* Assigned task: Give back exactly the lines of the data below, starting with the line that has "['S', '3'] => some .s3" and going on through the line that has "(← readSReg a))".

* Material for this task:
_ _ _

-- ==== Sys2Proof/Machine/Assembler.lean ====
section
/-! DEFINITION. The assembler and disassembler of R73, R74 and R77, on one line of text at a time. -/

namespace Sys2Proof.Machine

/-- A line of assembler text, as its characters. -/
abbrev AsmText := List Char

/-- Why the assembler refuses a line (R73). -/
inductive AsmError where
  /-- The mnemonic is none of R73's six, nor PMULG (R74). -/
  | unknownMnemonic
  /-- An operand is missing, extra, or of the wrong file. -/
  | badOperands
  /-- A point destination is P0 or G. -/
  | destinationP0
deriving DecidableEq, Repr

/-! ## Printing -/

/-- A scalar register's name (R73). -/
def SReg.asm : SReg → AsmText
  | .s0 => ['S', '0'] | .s1 => ['S', '1'] | .s2 => ['S', '2'] | .s3 => ['S', '3']

/-- A point register's name (R73). -/
def PReg.asm : PReg → AsmText
  | .p0 => ['P', '0'] | .p1 => ['P', '1'] | .p2 => ['P', '2'] | .p3 => ['P', '3']

/-- A format's letter (R73). -/
def PointFormat.asm : PointFormat → AsmText
  | .compressed => ['C'] | .uncompressed => ['U']

/-- The mnemonic, a space, then the operands separated by commas (R73). -/
def asmLine (mnemonic : String) (operands : List AsmText) : AsmText :=
  mnemonic.toList ++ ' ' :: List.intercalate [',', ' '] operands

/-- A command as R73 writes it.
`PMULG Pd, Sa` and `PMUL Pd, Sa, P0` are one word (R74): that this prints the second for both, so that R77's same line
comes back for PMULG only as its expansion, is a DESIGN CHOICE, unsafe: log entry 15. -/
def Instr.asm : Instr → AsmText
  | .sadd d a b => asmLine "SADD" [SReg.asm d, SReg.asm a, SReg.asm b]
  | .pdbl d a => asmLine "PDBL" [PReg.asm d, PReg.asm a]
  | .padd d a b => asmLine "PADD" [PReg.asm d, PReg.asm a, PReg.asm b]
  | .pmul d a b => asmLine "PMUL" [PReg.asm d, SReg.asm a, PReg.asm b]
  | .pcomp a f => asmLine "PCOMP" [PReg.asm a, PointFormat.asm f]
  | .pdec d f => asmLine "PDEC" [PReg.asm d, PointFormat.asm f]

/-- One hexadecimal digit, in capitals. -/
def hexDigit (b : BitVec 4) : Char :=
  if b.toNat < 10 then Char.ofNat (48 + b.toNat) else Char.ofNat (55 + b.toNat)

/-- `.word 0xXXXXXXXX` (R77). -/
def wordLine (w : Word) : AsmText :=
  ".word 0x".toList ++ (List.range 8).map fun k => hexDigit (w.extractLsb' (28 - 4 * k) 4)

/-- The disassembler: a command's line, or `.word` for a word that raises InvalidCommand (R77). -/
def disassemble (w : Word) : AsmText :=
  match decode w with
  | .ok i => Instr.asm i
  | .error _ => wordLine w

/-! ## Reading -/

/-- A text without its comment: `;` starts one (R73). -/
def dropComment (t : AsmText) : AsmText := t.takeWhile (· ≠ ';')

/-- A text without the spaces at its two ends. -/
def trimText (t : AsmText) : AsmText :=
  ((t.dropWhile (· = ' ')).reverse.dropWhile (· = ' ')).reverse

/-- The texts between commas. -/
def splitCommas : AsmText → List AsmText
  | [] => [[]]
  | c :: rest =>
    if c = ',' then [] :: splitCommas rest
    else
      match splitCommas rest with
      | [] => [[c]]
      | t :: ts => (c :: t) :: ts

/-- A scalar register operand. -/
def readSReg : AsmText → Option SReg
  | ['S', '0'] => some .s0
  | ['S', '1'] => some .s1
  | ['S', '2'] => some .s2
  | ['S', '3'] => some .s3
  | _ => none

/-- A point register operand; `G` is an alias of P0 (R73). -/
def readPReg : AsmText → Option PReg
  | ['P', '0'] => some .p0
  | ['P', '1'] => some .p1
  | ['P', '2'] => some .p2
  | ['P', '3'] => some .p3
  | ['G'] => some .p0
  | _ => none

/-- A format operand (R73). -/
def readFormat : AsmText → Option PointFormat
  | ['C'] => some .compressed
  | ['U'] => some .uncompressed
  | _ => none

/-- The command a mnemonic and its operands name, before the destination check. -/
def readCommand (mnemonic : String) (operands : List AsmText) : Except AsmError Instr :=
  let found (i : Option Instr) : Except AsmError Instr :=
    match i with
    | some i => .ok i
    | none => .error .badOperands
  match mnemonic, operands with
  | "SADD", [d, a, b] => found (do return .sadd (← readSReg d) (← readSReg a) (← readSReg b))
  | "PDBL", [d, a] => found (do return .pdbl (← readPReg d) (← readPReg a))
  | "PADD", [d, a, b] => found (do return .padd (← readPReg d) (← readPReg a) (← readPReg b))
  | "PMUL", [d, a, b] => found (do return .pmul (← readPReg d) (← readSReg a) (← readPReg b))
  | "PMULG", [d, a] => found (do return .pmulg (← readPReg d) (← readSReg a))
  | "PCOMP", [a, f] => found (do return .pcomp (← readPReg a) (← readFormat f))
  | "PDEC", [d, f] => found (do return .pdec (← readPReg d) (← readFormat f))
  | m, _ =>
    if m ∈ ["SADD", "PDBL", "PADD", "PMUL", "PMULG", "PCOMP", "PDEC"] then .error .badOperands
    else .error .unknownMnemonic

/-- The assembler: one line to one command (R73), mnemonics and register names in either case.
How it takes spaces and the case of C and U is a DESIGN CHOICE, unsafe: log entry 15. -/
def assemble (line : AsmText) : Except AsmError Instr :=
  let t := trimText ((dropComment line).map Char.toUpper)
  let m := t.takeWhile (· ≠ ' ')
  match readCommand (String.ofList m) ((splitCommas (t.drop m.length)).map trimText) with
  | .error e => .error e
  | .ok i => if i.wellFormed then .ok i else .error .destinationP0

/-- A line's command word (R76). -/
def assembleWord (line : AsmText) : Except AsmError Word := (assemble line).map encode

end Sys2Proof.Machine
end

_ _ _

* Final answer:
  | ['S', '3'] => some .s3
  | _ => none

/-- A point register operand; `G` is an alias of P0 (R73). -/
def readPReg : AsmText → Option PReg
  | ['P', '0'] => some .p0
  | ['P', '1'] => some .p1
  | ['P', '2'] => some .p2
  | ['P', '3'] => some .p3
  | ['G'] => some .p0
  | _ => none

/-- A format operand (R73). -/
def readFormat : AsmText → Option PointFormat
  | ['C'] => some .compressed
  | ['U'] => some .uncompressed
  | _ => none

/-- The command a mnemonic and its operands name, before the destination check. -/
def readCommand (mnemonic : String) (operands : List AsmText) : Except AsmError Instr :=
  let found (i : Option Instr) : Except AsmError Instr :=
    match i with
    | some i => .ok i
    | none => .error .badOperands
  match mnemonic, operands with
  | "SADD", [d, a, b] => found (do return .sadd (← readSReg d) (← readSReg a) (← readSReg b))
  | "PDBL", [d, a] => found (do return .pdbl (← readPReg d) (← readPReg a))
  | "PADD", [d, a, b] => found (do return .padd (← readPReg d) (← readPReg a) (← readPReg b))
  | "PMUL", [d, a, b] => found (do return .pmul (← readPReg d) (← readSReg a) (← readPReg b))
  | "PMULG", [d, a] => found (do return .pmulg (← readPReg d) (← readSReg a))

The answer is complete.